Resource Requirements: Training Bi-LSTM-FastText and BERT-based models requires GPU acceleration and substantial memory, especially for large embedding matrices and transformer fine-tuning.
Data Quality: High annotation agreement and rigorous preprocessing are essential for robust model performance, particularly in low-resource language settings.
Embedding Selection: FastText is highly effective for Arabic due to its subword modeling; however, transformer-based models pre-trained on in-domain and dialectal data (e.g., CAMeL-da) are competitive and more adaptable to context.
Deployment: The proposed models can be integrated into real-time moderation pipelines for social media platforms, with Bi-LSTM-FastText offering a balance of accuracy and computational efficiency, while BERT-based models provide superior contextual understanding at higher computational cost.

Implications and Future Directions

The paper demonstrates that advanced deep learning and transformer-based models, when combined with appropriate embeddings, can achieve high accuracy in Arabic cyberbullying detection, surpassing traditional machine learning approaches.

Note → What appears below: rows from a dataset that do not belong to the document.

-- ==== Sys2Proof/Laws/PerInstr.lean ====
section
/-! SUPPORT. The per-command family `EncodedRow`: the encoded word is an instance of its command's row
(spec/30_encoding.md R91), and carries the opcode byte of R94. -/

namespace Sys2Proof.Laws.EncodedRow

/-- `w & mask = match` for the encoded word, and its low byte is the opcode. -/
def Statement (i : Instr) : Prop :=
  encode i &&& formatMask i.format = (opcode i).setWidth 32 ∧ opField (encode i) = opcode i

/-- Two words are equal when their bits are, bit by bit. -/
theorem word_ext {v w : Word} (h : ∀ i : Fin 32, v.getLsbD i.val = w.getLsbD i.val) : v = w :=
  BitVec.eq_of_getLsbD_eq fun i hi => h ⟨i, hi⟩

/-- Two opcode bytes are equal when their bits are, bit by bit. -/
theorem byte_ext {v w : BitVec 8} (h : ∀ i : Fin 8, v.getLsbD i.val = w.getLsbD i.val) : v = w :=
  BitVec.eq_of_getLsbD_eq fun i hi => h ⟨i, hi⟩

/-- Format M3, every opcode. -/
theorem of_formatM3 (op : BitVec 8) (rd ra rb : RegNum) (m : BitVec 1) :
    (atBit 0 op ||| atBit 8 rd ||| atBit 12 ra ||| atBit 16 rb ||| atBit 20 m) &&& 0xFFE000FF = op.setWidth 32
      ∧ opField (atBit 0 op ||| atBit 8 rd ||| atBit 12 ra ||| atBit 16 rb ||| atBit 20 m) = op := by
  constructor
  · apply word_ext
    intro i
    fin_cases i <;> simp [atBit]
  · apply byte_ext
    intro i
    fin_cases i <;> simp [atBit, opField]

/-- Format M2, every opcode. -/
theorem of_formatM2 (op : BitVec 8) (rd ra : RegNum) (m : BitVec 1) :
    (atBit 0 op ||| atBit 8 rd ||| atBit 12 ra ||| atBit 20 m) &&& 0xFFEF00FF = op.setWidth 32 ∧ opField (atBit 0 op ||| atBit 8 rd ||| atBit 12 ra ||| atBit 20 m) = op := by
  constructor
  · apply word_ext
    intro i
    fin_cases i <;> simp [atBit]
  · apply byte_ext
    intro i
    fin_cases i <;> simp [atBit, opField]

/-- Format RD, every opcode. -/
theorem of_formatRD (op : BitVec 8) (rd : RegNum) :
    (atBit 0 op ||| atBit 8 rd) &&& 0xFFFFF0FF = op.setWidth 32 ∧ opField (atBit 0 op ||| atBit 8 rd) = op := by
  constructor
  · apply word_ext
    intro i
    fin_cases i <;> simp [atBit]
  · apply byte_ext
    intro i
    fin_cases i <;> simp [atBit, opField]

/-- Format RA, every opcode. -/
theorem of_formatRA (op : BitVec 8) (ra : RegNum) :
    (atBit 0 op ||| atBit 12 ra) &&& 0xFFFF0FFF = op.setWidth 32 ∧ opField (atBit 0 op ||| atBit 12 ra) = op := by
  constructor
  · apply word_ext
    intro i
    fin_cases i <;> simp [atBit]
  · apply byte_ext
    intro i
    fin_cases i <;> simp [atBit, opField]

/-- Format C, every opcode. -/
theorem of_formatC (op : BitVec 8) (c : BitVec 1) :
    (atBit 0 op ||| atBit 8 c) &&& 0xFFFFFEFF = op.setWidth 32 ∧ opField (atBit 0 op ||| atBit 8 c) = op := by
  constructor
  · apply word_ext
    intro i
    fin_cases i <;> simp [atBit]
  · apply byte_ext
    intro i
    fin_cases i <;> simp [atBit, opField]

theorem nop : Statement .nop := by unfold Statement; decide
theorem zeroize : Statement .zeroize := by unfold Statement; decide
theorem montMul (rd ra rb : RegNum) (msel : Modulus) : Statement (.montMul rd ra rb msel) :=
  of_formatM3 (opcode (.montMul rd ra rb msel)) rd ra rb (mselBit msel)
theorem toMont (rd ra : RegNum) (msel : Modulus) : Statement (.toMont rd ra msel) :=
  of_formatM2 (opcode (.toMont rd ra msel)) rd ra (mselBit msel)
theorem fromMont (rd ra : RegNum) (msel : Modulus) : Statement (.fromMont rd ra msel) :=
  of_formatM2 (opcode (.fromMont rd ra msel)) rd ra (mselBit msel)
theorem modMul (rd ra rb : RegNum) (msel : Modulus) : Statement (.modMul rd ra rb msel) :=
  of_formatM3 (opcode (.modMul rd ra rb msel)) rd ra rb (mselBit msel)
theorem modAdd (rd ra rb : RegNum) (msel : Modulus) : Statement (.modAdd rd ra rb msel) :=
  of_formatM3 (opcode (.modAdd rd ra rb msel)) rd ra rb (mselBit msel)
theorem modSub (rd ra rb : RegNum) (msel : Modulus) : Statement (.modSub rd ra rb msel) :=
  of_formatM3 (opcode (.modSub rd ra rb msel)) rd ra rb (mselBit msel)
theorem modInv (rd ra : RegNum) (msel : Modulus) : Statement (.modInv rd ra msel) :=
  of_formatM2 (opcode (.modInv rd ra msel)) rd ra (mselBit msel)
theorem modRed (rd ra : RegNum) (msel : Modulus) : Statement (.modRed rd ra msel) :=
  of_formatM2 (opcode (.modRed rd ra msel)) rd ra (mselBit msel)
theorem pmulG : Statement .pmulG := by unfold Statement; decide
theorem pmul : Statement .pmul := by unfold Statement; decide
theorem derive : Statement .derive := by unfold Statement; decide
theorem pkEncode (comp : PointForm) : Statement (.pkEncode comp) := of_formatC 0x23 (compBit comp)
theorem pkDecode : Statement .pkDecode := by unfold Statement; decide
theorem nonceFirst : Statement .nonceFirst := by unfold Statement; decide
theorem nonceNext : Statement .nonceNext := by unfold Statement; decide
theorem signK : Statement .signK := by unfold Statement; decide
theorem ecdsaSign : Statement .ecdsaSign := by unfold Statement; decide
theorem ecdsaVerify : Statement .ecdsaVerify := by unfold Statement; decide
theorem keccakF1600 : Statement .keccakF1600 := by unfold Statement; decide
theorem keccakInit : Statement .keccakInit := by unfold Statement; decide
theorem keccakAbsorb : Statement .keccakAbsorb := by unfold Statement; decide
theorem keccakFinal (rd : RegNum) : Statement (.keccakFinal rd) := of_formatRD (opcode (.keccakFinal rd)) rd
theorem keccak256 (rd : RegNum) : Statement (.keccak256 rd) := of_formatRD (opcode (.keccak256 rd)) rd
theorem aes256Enc (ra : RegNum) : Statement (.aes256Enc ra) := of_formatRA (opcode (.aes256Enc ra)) ra
theorem gcmEnc (ra : RegNum) : Statement (.gcmEnc ra) := of_formatRA (opcode (.gcmEnc ra)) ra
theorem gcmDec (ra : RegNum) : Statement (.gcmDec ra) := of_formatRA (opcode (.gcmDec ra)) ra

end Sys2Proof.Laws.EncodedRow

namespace Sys2Proof.Laws

/-- Every command is well formed: no rule restricts a register number beyond its four bits
(spec/30_encoding.md R92). -/
theorem instr_wellFormed (i : Instr) : i.wellFormed = true := by
  simp only [Instr.wellFormed, List.all_eq_true, decide_eq_true_eq]
  intro r _
  exact r.isLt

end Sys2Proof.Laws
end

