/-- Byte `k` of a word is its bits `31-8*k` to `24-8*k` (spec/20_memory.md R67). -/
theorem getD_bytesOfWord (v : Word) {k : Nat} (hk : k < 4) :
    (bytesOfWord v).getD k 0 = v.extractLsb' (24 - 8 * k) 8 := by
  interval_cases k <;> rfl

/-- Four bytes of a string, one by one. -/
theorem take_four_drop (l : List Byte) {i : Nat} (h : i + 4 ≤ l.length) :
    (l.drop i).take 4 = [l.getD i 0, l.getD (i + 1) 0, l.getD (i + 2) 0, l.getD (i + 3) 0] := by
  apply List.ext_getElem
  · simp; omega
  · intro k hk _
    have hk4 : k < 4 := by simp at hk; omega
    interval_cases k <;> simp [show i < l.length by omega, show i + 1 < l.length by omega,
      show i + 2 < l.length by omega, show i + 3 < l.length by omega]

/-- Word `j` of a byte string is the concatenation of its four bytes. -/
theorem packedWord_eq_append {n : Nat} (v : Vector Byte n) {j : Nat} (h : 4 * j + 4 ≤ n) :
    packedWord v j = v.toList.getD (4 * j) 0 ++ v.toList.getD (4 * j + 1) 0 ++ v.toList.getD (4 * j + 2) 0
      ++ v.toList.getD (4 * j + 3) 0 := by
  rw [packedWord, take_four_drop _ (by simpa using h), wordOfBytes_four]

/-- A byte of a vector after a string was put into it: of the string inside its range, and elsewhere the old one. -/
theorem getElem_putBytes {n : Nat} (bytes : List Byte) (v : Vector Byte n) (pos : Nat) {k : Nat} (hk : k < n) :
    (putBytes v pos bytes)[k] = if pos ≤ k ∧ k < pos + bytes.length then bytes.getD (k - pos) 0 else v[k] := by
  induction bytes generalizing v pos with
  | nil => simp [putBytes]
  | cons b rest ih =>
    rw [putBytes, ih, Vector.getElem_setIfInBounds]
    obtain hlt | rfl | hgt := Nat.lt_trichotomy k pos
    · simp [show ¬ pos + 1 ≤ k by omega, show ¬ pos ≤ k by omega, show ¬ pos = k by omega]
    · simp
    · have hrest : k - pos = k - (pos + 1) + 1 := by omega
      have hend : pos + 1 + rest.length = pos + (b :: rest).length := by simp only [List.length_cons]; omega
      rw [hrest, hend, List.getD_cons_succ]
      simp [show pos + 1 ≤ k by omega, show pos ≤ k by omega, show ¬ pos = k by omega]

/-- A string put twice is put once. -/
theorem putBytes_putBytes {n : Nat} (v : Vector Byte n) (pos : Nat) (bytes : List Byte) :
    putBytes (putBytes v pos bytes) pos bytes = putBytes v pos bytes := by
  apply Vector.ext
  intro k hk
  simp only [getElem_putBytes _ _ _ hk]
  split <;> rfl

/-- A word put into a byte string replaces its four bytes (spec/10_state.md R36, R37). -/
theorem getD_putBytes_bytesOfWord {n : Nat} (v : Vector Byte n) (pos : Nat) (w : Word) {k : Nat} (hk : k < n) :
    (putBytes v pos (bytesOfWord w)).toList.getD k 0
      = if pos ≤ k ∧ k < pos + 4 then w.extractLsb' (24 - 8 * (k - pos)) 8 else v.toList.getD k 0 := by
  have hget : ∀ u : Vector Byte n, u.toList.getD k 0 = u[k] := fun u => by simp [hk]
  rw [hget, hget, getElem_putBytes _ _ _ hk, bytesOfWord_length]
  split
  next hin => exact getD_bytesOfWord w (by omega)
  next => rfl

/-! Words of DMEM. -/

theorem State.wordOfBytes_memRead (s : State) (o : Nat) :
    wordOfBytes (s.memRead o 4) = s.dmem.readByte o ++ s.dmem.readByte (o + 1) ++ s.dmem.readByte (o + 2)
      ++ s.dmem.readByte (o + 3) :=
  wordOfBytes_four _ _ _ _

/-- A word written to DMEM puts its four bytes there in order (spec/20_memory.md R66). -/
theorem Memory.readByte_writeBytes_bytesOfWord (m : Memory) (o : Nat) (w : Word) {k : Nat} (hk : k < 4) :
    (m.writeBytes o (bytesOfWord w)).readByte (o + k) = w.extractLsb' (24 - 8 * k) 8 := by
  rw [Memory.readByte_writeBytes_inside _ _ _ _ (by simpa using hk), ← getD_bytesOfWord w hk]
  simp [hk]

/-- A cell of a list with rising offsets is what is read at its offset. -/
theorem Memory.readByte_of_mem {m : Memory} (hp : m.Pairwise fun c d => c.1 < d.1) {c : Host.Cell} (hc : c ∈ m) :
    m.readByte c.1 = c.2 := by
  induction m with
  | nil => cases hc
  | cons d rest ih =>
    obtain ⟨hd, hrest⟩ := List.pairwise_cons.mp hp
    rcases List.mem_cons.mp hc with rfl | hin
    · simp [Memory.readByte]
    · have hne : d.1 ≠ c.1 := (hd c hin).ne
      simp [Memory.readByte, hne, ih hrest hin]

/-- A byte other than the unlisted one is read from a cell. -/
theorem Memory.mem_of_readByte {m : Memory} {a : Nat} (h : m.readByte a ≠ Memory.unlisted) :
    (a, m.readByte a) ∈ m := by
  induction m with
  | nil => exact absurd rfl h
  | cons d rest ih =>
    by_cases hd : d.1 = a
    · subst hd
      simp [Memory.readByte]
    · simp only [Memory.readByte, hd, if_false] at h ⊢
      exact List.mem_cons_of_mem _ (ih h)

The results highlight the importance of subword-aware embeddings and domain-specific pre-training for morphologically complex languages.

Future research should focus on:

Expanding datasets to cover more dialects and platforms (e.g., WhatsApp, Facebook).
Exploring additional hybrid architectures (e.g., BiGRU-BERT) and ensemble methods.
Investigating cross-lingual transfer and domain adaptation to further improve generalization.
Addressing real-world deployment challenges, such as adversarial robustness, explainability, and privacy-preserving inference.

Conclusion

This work provides a comprehensive evaluation of deep embedding and transformer-based approaches for Arabic-language cyberbullying detection. The Bi-LSTM-FastText and Bi-LSTM-BERT (CAMeL-da) models achieve state-of-the-art performance, with 98% and 97% accuracy, respectively. The findings underscore the necessity of leveraging both subword-level and contextual embeddings for effective detection in morphologically rich, under-resourced languages. The methodologies and insights presented are directly applicable to the development of automated moderation tools for Arabic social media, with broader implications for multilingual and cross-dialectal NLP tasks.